Projet pour l'entrée du Gemeentemuseum
Projet pour l'entrée du Gemeentemuseum de La Haye (Pays-Bas). Architecte : Hendrik Petrus
Berlage.(The Bridgeman Art Library/ Getty)
Berlage fait, en quelque sorte, le pont entre Richardson et Wright, aux États-Unis, et Pompe et Bodson en
Belgique : il associe la tradition artisanale au maniement de produits industriels, la rigueur (de la
composition) au sentiment (de la forme, de la substance, de la spatialité) pour donner sa pleine et entière
valeur au geste architectural, compris comme une structure de communication (sémiotique) chargée de
transmettre à l'homme-récepteur un régime plus ou moins étendu d'informations par l'intermédiaire d'un
code où se reconnaît le langage particulier de l'architecte. Ce langage est fondé sur l'emploi précis,
méticuleux d'un matériau régional, traditionnel, la brique, accessoirement associé à la pierre de taille et
traité au naturel (sans revêtement), et sur celui de divers éléments : le mur portant (traité comme surface
catégorique) ; la fenêtre étroite (couplée ou en triade) ; le pilier quadrangulaire en granit ; l'arc en plein
cintre fortement détendu (référence romane) ; la tourelle d'angle et le pan coupé (modèles empruntés à
Viollet-le-Duc) ; la console en triangle (référence romane) ; la tour-beffroi latérale (référence médiévale) ; le
traitement de la charpente en fer et de son vitrage, l'articulation du pan s'opérant généralement en fonction
d'un espace central, hall ou patio (Bourse d'Amsterdam, 1897-1903 ; villa Henny, La Haye, 1898 ; Musée
municipal, La Haye, 1933-1935), la poursuite d'équilibres neufs demeurant liée à la perception d'archaïsmes,
l'ensemble de ces facteurs visant toujours à obtenir un maximum de cohérence, de sobriété, d'authenticité
(« l'architecture traditionnelle, dit Berlage, est l'architecture du mensonge ») à partir de volumes pensés de
telle sorte qu'ils soient générateurs d'espaces pleins, denses, sensuels et sensualisés. « Nous devons revenir
à ce qui est authentique », affirme Berlage, « l'architecture doit être repensée dans ses fondements. L'art de
la construction reste celui d'assembler des éléments divers en un tout harmonieux pour enclore un espace.

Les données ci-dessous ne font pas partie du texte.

-- ==== Sys2Proof/Machine/Position.lean ====
section
/-!
DEFINITION. Position reckoning as arithmetic: channel speeds and positions (R21 to R24), loads and
stretch (R31, R32), and the reckoned positions (R33).
-/

namespace Sys2Proof.Machine

/-! ## Channels -/

/-- The greatest magnitude of a channel speed (R21). -/
def speedBound : Int := 20000

/-- The position of a channel: its base position plus the scaled count from its base (R23). -/
def ChannelRecord.position (c : ChannelRecord) (scale : Int) : Int :=
  c.basePos + floorDiv ((c.count - c.baseCount).toInt * scale) 1000

/-- A rebase: the base that keeps a stated position at this event (R24). -/
def ChannelRecord.rebase (c : ChannelRecord) (pos : Int) : ChannelRecord :=
  { c with baseCount := c.count, basePos := pos }

/-- One quadrature edge at a capture time (R20); `now` restarts the stall clock (R26). -/
def ChannelRecord.edge (c : ChannelRecord) (sense : Sense) (t : CaptureTime) (now : Nat) :
    ChannelRecord :=
  { c with
    count := (match sense with
      | .up => c.count + 1
      | .down => c.count - 1)
    edgeTime := some t
    edges := c.edges + 1
    stallFrom := now }

/-- The speed of a window with edges, whose last edge lies `dt` µs after the reference edge (R21). -/
def measuredSpeed (dcount scale : Int) (dt : Nat) : Int :=
  if dcount = 0 then 0
  else if dt = 0 then Config.speedOverNoTime dcount scale
  else dcount.sign * floorDiv (mag dcount * scale * 1000) dt

/-- The speed of a window without edges, `elapsed` µs after the reference edge (R22). -/
def decayedSpeed (previous scale : Int) (elapsed : Nat) : Int :=
  if elapsed = 0 then Config.speedOverNoTime previous scale
  else previous.sign * min (mag previous) (floorDiv (scale * 1000) elapsed)

/-- What a channel becomes at a sample expiry at sample time t: its speed, its reference edge, and
the start of a new window (R20 to R22). -/
def ChannelRecord.sample (c : ChannelRecord) (scale : Int) (t : CaptureTime) : ChannelRecord :=
  let c' := { c with edges := 0, lastCount := c.count }
  if c.edges = 0 then
    match c.refEdge with
    | none => { c' with speed := 0 }
    | some r =>
      let elapsed := (t - r).toNat
      if elapsed ≤ 1000000 then
        { c' with speed := clamp (decayedSpeed c.speed scale elapsed) (-speedBound) speedBound }
      else { c' with speed := 0, refEdge := none }
  else
    match c.refEdge, c.edgeTime with
    | some r, some e =>
      { c' with
        speed := clamp (measuredSpeed (c.count - c.lastCount).toInt scale (e - r).toNat)
          (-speedBound) speedBound
        refEdge := some e }
    | _, e => { c' with speed := 0, refEdge := e }

/-- The position of a channel at this event (R23). -/
def State.chanPos (s : State) (ch : Channel) : Int := (s.chan.get ch).position (s.scale ch)

/-- The rope coordinate s at this event (R23). -/
def State.rope (s : State) : Int := s.chanPos s.reck.source

/-! ## Loads and stretch -/

/-- The load of car k, or unknown: the frozen load while the Run Record holds one, else the load of
the party record (R31). -/
def State.load (s : State) (k : Car) : Option Int :=
  match s.run.record.bind (·.frozen) with
  | some f => f.get k
  | none => (s.recs.car.get k).load

/-- The load of car k as it is counted: an unknown load counts as M_max (R31). -/
def State.loadCounted (s : State) (k : Car) : Int := (s.load k).getD (s.const .mMax)

/-- The tension proxy T_k (R32). -/
def State.tension (s : State) (k : Car) : Int :=
  floorDiv ((s.const .me + s.loadCounted k) * s.const .g) 1000

/-- The stretch of car k on a length of rope (R32). -/
def State.stretchOn (s : State) (k : Car) (ropeLength : Int) : Int :=
  floorDiv (s.tension k * ropeLength * s.const .sc) 1000000000

/-- The rope length of car k at rope coordinate x, clamped to L_0 .. L_0 + L_r (R32). -/
def State.ropeLength (s : State) (k : Car) (x : Int) : Int :=
  let l0 := s.const .l0
  match k with
  | .one => clamp (l0 + (s.lr - x)) l0 (l0 + s.lr)
  | .two => clamp (l0 + x) l0 (l0 + s.lr)

/-- The stretch e_k at rope coordinate x (R32). -/
def State.stretch (s : State) (k : Car) (x : Int) : Int := s.stretchOn k (s.ropeLength k x)

/-- The stretch of car k at a known track position (R32). -/
def State.stretchAtTrack (s : State) (k : Car) (pos : Int) : Int :=
  s.stretchOn k (s.const .l0 + s.lr - pos)

/-- The reckoned position p_k at rope coordinate x with a correction (R33). -/
def State.reckoned (s : State) (k : Car) (x c : Int) : Int :=
  match k with
  | .one => x - s.stretch .one x + c
  | .two => s.lr - x - s.stretch .two x + c

end Sys2Proof.Machine
end

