-- ==== Sys2Proof/Machine/Core.lean ====
section
/-!
DEFINITION. The machine as the host runs it.
-/

def Sys2Proof.core : Host.Core :=
  { State := Sys2Proof.Machine.State
    Fault := Sys2Proof.Machine.Fault
    Refusal := Sys2Proof.Machine.Refusal
    step := Sys2Proof.Machine.step
    reset := Sys2Proof.Machine.State.reset }
end

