-- ==== Sys2Proof/Certificates/Slice0/Obligations.lean ====
section
/-!
DEFINITION. The statements for the provers.  Each name says what its statement claims.
-/

open Sys2Proof Sys2Proof.Machine

/-! ## Steps and commands -/

/-- A step takes the command at the front of the queue and runs it on the state with the queue's
rest. -/
def Obligations.StepRunsFrontCommand : Prop :=
  ∀ (c : Instr) (rest : List Instr) (s : State), s.pending = c :: rest →
    step s = exec c { s with pending := rest }

/-- Every command completes, leaves the waiting commands as they are, and ends between events; a part
held in reset takes no command but RESET and HELD_IN_RESET, for it drives none of its outputs and no
timer runs (the model's reading, notes/assumptions/18.md). -/
def Obligations.EveryCommandCompletes : Prop :=
  ∀ (c : Instr) (s : State), ∃ t, exec c s = .next t ∧ t.pending = s.pending ∧ (s.Quiet → t.Quiet)
    ∧ (s.held = true → c ≠ .reset → (∀ dt, c ≠ .heldInReset dt) → t = s)

/-- What each record of the part changes by, apart from RESET: the inputs by a sampling instant, a count
by an edge of its channel, the published sample by the sample timer, a Line Constant, the lock and the
Operating Set by the end of their store cycles, the validity mark also by a COMMIT_EDIT, and a party
record by its party's message or loss (a load also by a constant write).  A frame whose characters come
to a receiver that has not just taken a SYNC is no such message: there a frame among them decides. -/
def Obligations.EachRecordHasItsCommands : Prop :=
  ∀ (c : Instr) (s t : State), c.wf = true → c ≠ .reset → exec c s = .next t →
    (t.held ≠ s.held → ∃ dt, c = .heldInReset dt)
    ∧ (t.inputs ≠ s.inputs → ∃ dt seen, c = .inputLevelChange dt seen)
    ∧ (∀ ch, (t.chan.get ch).count ≠ (s.chan.get ch).count → ∃ dt y, c = .encoderEdge dt ch y)
    ∧ (t.reck.sample ≠ s.reck.sample → ∃ dt, c = .sampleTimerExpiry dt)
    ∧ (t.store.consts ≠ s.store.consts → ∃ dt, c = .constantWriteComplete dt)
    ∧ (t.store.lock ≠ s.store.lock → ∃ dt, c = .lockCycleComplete dt)
    ∧ (t.store.active ≠ s.store.active ∨ t.store.stored ≠ s.store.stored →
      ∃ dt, c = .commitCycleComplete dt)
    ∧ (t.store.mark ≠ s.store.mark → s.Astray c ∨
      ∃ dt, c = .commitCycleComplete dt ∨ ∃ pl, c = .commitEdit dt pl)
    ∧ (∀ k, t.recs.car.get k ≠ s.recs.car.get k → s.Astray c ∨ ∃ dt,
      (∃ pl, c = .carState dt k pl) ∨ c = .linkTimeout dt k.party ∨ c = .constantWriteComplete dt)
    ∧ (t.recs.loop ≠ s.recs.loop → s.Astray c ∨
      ∃ dt, (∃ pl, c = .loopState dt pl) ∨ c = .linkTimeout dt .loopStation)
    ∧ (t.recs.drive ≠ s.recs.drive → s.Astray c ∨
      ∃ dt, (∃ pl, c = .driveState dt pl) ∨ c = .linkTimeout dt .drive)

/-! ## Reset and supply -/

/-- RESET without a validity mark (R200, R173, R78): every item takes its after-reset value, the
factory set is active, TABLE_INVALID alone is in the Active Fault Set, the state is FAULT_HELD, and
the constants, the lock and the stored copy stand. -/
def Obligations.ResetWithoutMark : Prop :=
  ∀ s : State, s.store.mark = false →
    exec .reset s = .next
      { State.reset with
        pending := s.pending
        store :=
          { s.store with active := OperatingSet.factory, staging := none, cycle := .idle } }

/-- RESET with a validity mark (R200, R157, R43, R58, R73, R80): the stored copy becomes active, no
edit is open and no cycle is in flight, and nothing of the former run, queue, reference or brakes is
left. -/
def Obligations.ResetWithMark : Prop :=
  ∀ s : State, s.store.mark = true → ∃ t, exec .reset s = .next t
    ∧ t.pending = s.pending ∧ t.held = false ∧ t.time = 0
    ∧ t.store = { s.store with active := s.store.stored, staging := none, cycle := .idle }
    ∧ t.tableInvalid = false
    ∧ t.inputs = List.replicate 32 false
    ∧ t.queue = [] ∧ t.shuttle = ⟨false, .onCall, 0, .down⟩
    ∧ t.run.counter = 0 ∧ t.run.record = none ∧ t.run.standstill = false ∧ t.target = none
    ∧ (t.run.state = .parked ∨ t.run.state = .faultHeld)
    ∧ t.reck.referenced = false ∧ t.reck.c = ⟨0, 0⟩ ∧ t.reck.miss = ⟨0, 0⟩
    ∧ t.prof.vRef = 0 ∧ t.prof.ctx = none
    ∧ t.brk = BrakeUnit.afterReset
    ∧ (∀ p, (t.link p).up = true ∧ (t.link p).rx = .hunt
      ∧ (t.link p).due = some (1000 * (s.store.stored.settings.timeoutMs p).toNat))
    ∧ t.recs.car = ⟨⟨.unknown, false, none⟩, ⟨.unknown, false, none⟩⟩
    ∧ t.recs.loop = ⟨.unknown, .unknown⟩ ∧ t.recs.drive = ⟨false, 0⟩

/-- HELD_IN_RESET de-energises all three outputs at that moment (R157, R175).  That it marks the part as
held, takes both brakes as applied and leaves all the rest, what retained memory holds included, is the
model's reading (notes/assumptions/18.md). -/
def Obligations.HeldInResetDropsOutputs : Prop :=
  ∀ (dt : Nat) (s : State), ∃ t, exec (.heldInReset dt) s = .next t
    ∧ t.brk.enable = false ∧ t.brk.service.output = false ∧ t.brk.emergency.output = false
    ∧ t = { s with time := s.time + dt, held := true, brk := BrakeUnit.afterReset }

/-! ## The field interface -/

/-- ENCODER_EDGE (R20): the edge adds or subtracts 1, is captured and is numbered, restarts its
channel's stall clock, and touches nothing else, the other channel's record included. -/
def Obligations.EncoderEdgeCounts : Prop :=
  ∀ (dt : Nat) (ch : Channel) (sense : Sense) (s : State), s.Ready →
    exec (.encoderEdge dt ch sense) s = .next
      { s with
        time := s.time + dt
        chan := s.chan.set ch
          { s.chan.get ch with
            count := (match sense with
              | .up => (s.chan.get ch).count + 1
              | .down => (s.chan.get ch).count - 1)
            edgeTime := some (BitVec.ofNat 32 (s.time + dt))
            edges := (s.chan.get ch).edges + 1
            stallFrom := s.time + dt } }

/-- INPUT_LEVEL_CHANGE (R175): 15 V or more is active, 5 V or less is inactive, a voltage between
leaves the level, and an input not seen at this instant keeps its level. -/
def Obligations.InputLevelsFollowVoltages : Prop :=
  ∀ (dt : Nat) (seen : List (Fin 32 × Nat)) (s : State), s.held = false → s.ShapeLaw →
    (seen.map (·.1)).Nodup →
    ∃ t, exec (.inputLevelChange dt seen) s = .next t
      ∧ (∀ n mv, (n, mv) ∈ seen → 15000 ≤ mv → t.input n = true)
      ∧ (∀ n mv, (n, mv) ∈ seen → mv ≤ 5000 → t.input n = false)
      ∧ (∀ n mv, (n, mv) ∈ seen → 5000 < mv → mv < 15000 → t.input n = s.input n)
      ∧ (∀ n, n ∉ seen.map (·.1) → t.input n = s.input n)
      ∧ t.store = s.store ∧ t.recs = s.recs ∧ t.time = s.time + dt

/-- A slot takes a new level of the input it is mapped to (R46, R47, R51): where the slot is enabled
with a count for that level above 0, its output stands and its timer runs that count, or is idle when
the level is back at the output; otherwise the output takes the level and the change flag is set where
it differs. -/
def Obligations.SlotTakesItsInput : Prop :=
  ∀ (dt : Nat) (n : Fin 32) (mv : Nat) (i : Nat) (sl : Slot) (s : State), s.held = false →
    s.ShapeLaw → s.slots[i]? = some sl → (s.store.active.filter i).source = .input n →
    sl.level = s.input n → levelOf mv (s.input n) ≠ s.input n →
    let level := levelOf mv (s.input n)
    let f := s.store.active.filter i
    let count := if level = true then f.setMs else f.clearMs
    ∃ t, exec (.inputLevelChange dt [(n, mv)]) s = .next t
      ∧ t.slots[i]? = some
        (if f.enabled = true ∧ 0 < count then
          { sl with
            level := level
            due := if level = sl.output then none else some (s.time + dt + 1000 * count) }
        else
          { output := level, level := level, due := none, flag := sl.flag || (sl.output != level) })

/-- A branch checkpoint's edge while UNREFERENCED ties the rope to the track (R35, R36): both channels
stand at the new s, corrections and miss counters are 0, and the referencing car's record for that
checkpoint is matched. -/
def Obligations.BranchEdgeReferences : Prop :=
  ∀ (dt : Nat) (n : Fin 32) (mv : Nat) (j : Nat) (c : Checkpoint) (k : Car) (s : State),
    s.held = false → s.ShapeLaw → s.reck.referenced = false → 15000 ≤ mv → s.input n = false →
    s.store.active.checkpoints[j]? = some c → j < 24 → c.input = n → c.branch.car = some k →
    (∀ i c', s.store.active.checkpoints[i]? = some c' → c'.input = n → i = j) →
    ∃ t, exec (.inputLevelChange dt [(n, mv)]) s = .next t
      ∧ t.reck.referenced = true ∧ t.reck.c = ⟨0, 0⟩ ∧ t.reck.miss = ⟨0, 0⟩
      ∧ t.reck.zone k j = .withinMatched ∧ t.reck.hasPrev = false
      ∧ ∀ ch, t.chanPos ch = (match k with
          | .one => c.pos + s.stretchAtTrack .one c.pos
          | .two => s.lr - c.pos - s.stretchAtTrack .two c.pos)

/-- A matched checkpoint edge (R39): the sole candidate's correction takes the difference, held within
C_max, its miss counter is 0 and its record is matched; the other car's stand. -/
def Obligations.MatchedEdgeCorrects : Prop :=
  ∀ (dt : Nat) (n : Fin 32) (mv : Nat) (j : Nat) (c : Checkpoint) (k : Car) (s : State),
    s.held = false → s.ShapeLaw → s.reck.referenced = true → s.reck.sample.referenced = true →
    15000 ≤ mv → s.input n = false → s.store.active.checkpoints[j]? = some c → j < 24 →
    c.input = n →
    (∀ i c', s.store.active.checkpoints[i]? = some c' → c'.input = n → i = j) →
    (s.advance dt).isCandidate c k = true → (s.advance dt).isCandidate c k.other = false →
    s.reck.zone k j ≠ .withinMatched →
    ∃ t, exec (.inputLevelChange dt [(n, mv)]) s = .next t
      ∧ t.reck.c.get k =
        clamp (s.reck.c.get k + (c.pos - (s.advance dt).edgePosition k))
          (-s.settings.cMax) s.settings.cMax
      ∧ t.reck.c.get k.other = s.reck.c.get k.other
      ∧ t.reck.miss.get k = 0 ∧ t.reck.miss.get k.other = s.reck.miss.get k.other
      ∧ t.reck.zone k j = .withinMatched

/-- An edge with no candidate or with two (R40) changes no correction, miss counter or zone record, and
its fault is in the Active Fault Set: WRONG_BRANCH where the other car stands at a branch checkpoint,
CHECKPOINT_MISMATCH otherwise, naming the cars. -/
def Obligations.UnmatchedEdgeFaults : Prop :=
  ∀ (dt : Nat) (n : Fin 32) (mv : Nat) (j : Nat) (c : Checkpoint) (s : State),
    s.held = false → s.reck.referenced = true → s.reck.sample.referenced = true →
    s.ShapeLaw → 15000 ≤ mv → s.input n = false →
    s.store.active.checkpoints[j]? = some c → c.input = n →
    (∀ i c', s.store.active.checkpoints[i]? = some c' → c'.input = n → i = j) →
    (s.advance dt).isCandidate c .one = (s.advance dt).isCandidate c .two →
    ∃ t, exec (.inputLevelChange dt [(n, mv)]) s = .next t
      ∧ t.reck.c = s.reck.c ∧ t.reck.miss = s.reck.miss ∧ t.reck.zones = s.reck.zones
      ∧ (∀ k, c.branch.car = some k → c.near ((s.advance dt).edgePosition k.other) = true →
        ∃ e ∈ t.faults, e.kind = .wrongBranch)
      ∧ (∀ k, c.branch.car = some k → c.near ((s.advance dt).edgePosition k.other) = false →
        ∃ e ∈ t.faults, e.kind = .checkpointMismatch ∧ e.cars.has k = true)
      ∧ (c.branch = .any →
        ∃ e ∈ t.faults, e.kind = .checkpointMismatch ∧ e.cars.one = true ∧ e.cars.two = true)

/-! ## Samples and supervision -/

/-- SAMPLE_TIMER_EXPIRY (R21, R23, R25, R33): the published sample carries s as the active channel's
position, v as that channel's speed formed at this expiry and at most 20,000 in magnitude, both reckoned
positions from s with stretch and correction, the referencing state and the sample time; the sample
timer is due 10 ms on; and the store, the records, the inputs and the STATUS timer stand. -/
def Obligations.SamplePublishesPosition : Prop :=
  ∀ (dt : Nat) (s : State), s.held = false → s.periods.sample ≤ s.time + dt →
    ∃ t, exec (.sampleTimerExpiry dt) s = .next t
      ∧ t.reck.sample.s = s.chanPos s.reck.source
      ∧ t.reck.sample.v = ((s.chan.get s.reck.source).sample (s.scale s.reck.source)
          (BitVec.ofNat 32 (s.time + dt))).speed
      ∧ mag t.reck.sample.v ≤ 20000
      ∧ t.reck.sample.p.one = s.rope - s.stretch .one s.rope + s.reck.c.one
      ∧ t.reck.sample.p.two = s.lr - s.rope - s.stretch .two s.rope + s.reck.c.two
      ∧ t.reck.sample.referenced = s.reck.referenced
      ∧ t.reck.sample.time = BitVec.ofNat 32 (s.time + dt)
      ∧ t.periods.sample = s.time + dt + 10000
      ∧ t.store = s.store ∧ t.recs = s.recs ∧ t.inputs = s.inputs
      ∧ t.periods.status = s.periods.status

Cette vérité fondamentale a été oubliée. » Cette architecture-volume, architecture cellulaire, génératrice
d'espaces fortement contenus par d'épaisses membranes aurait été, selon un confrère et compatriote de
Berlage, Michel de Klerk, trop étroitement liée à des vues utilitaires et trop asservie aux matériaux pour
exercer une influence culturelle. Il n'en demeure pas moins évident que ce n'est pas par hasard qu'elle a
stimulé, vers l'année 1912, Mies van der Rohe, l'un des grands représentants du futur style international. Ce
n'est pas davantage le hasard qui a conduit l'œuvre de Berlage à être tenue comme un système exemplaire
« modélisant » par les néo-plasticiens du Stijl, et Berlage lui-même à être considéré, dès 1900, comme le
chef de file de la rénovation architecturale hollandaise. On ne s'étonnera pas qu'il ait été appelé, en 1927, à
assister à la fondation des C.I.A.M. et, moins encore, qu'il ait refusé d'adhérer aux positions radicalement
fonctionnalistes et rationalistes de ce mouvement : car l'architecture organique de Berlage ne devait jamais
renoncer à incorporer à la modernité des modèles empruntés au passé médiéval ou renaissant. C'est à cette
attitude fondamentale qu'il faut attribuer sa manière de traiter l'édifice comme un monument, sa manière
d'orchestrer les volumes pour faire d'un bâtiment public ou privé un objet remarquable dans le paysage
urbain. Dans cette perspective, la Bourse d'Amsterdam, son œuvre maîtresse, conçue et construite avec la
vigueur, la concentration plastique et l'économie mécanique d'un temple roman, est aussi symbolique que la
Maison du peuple construite à Bruxelles à la même époque par Horta.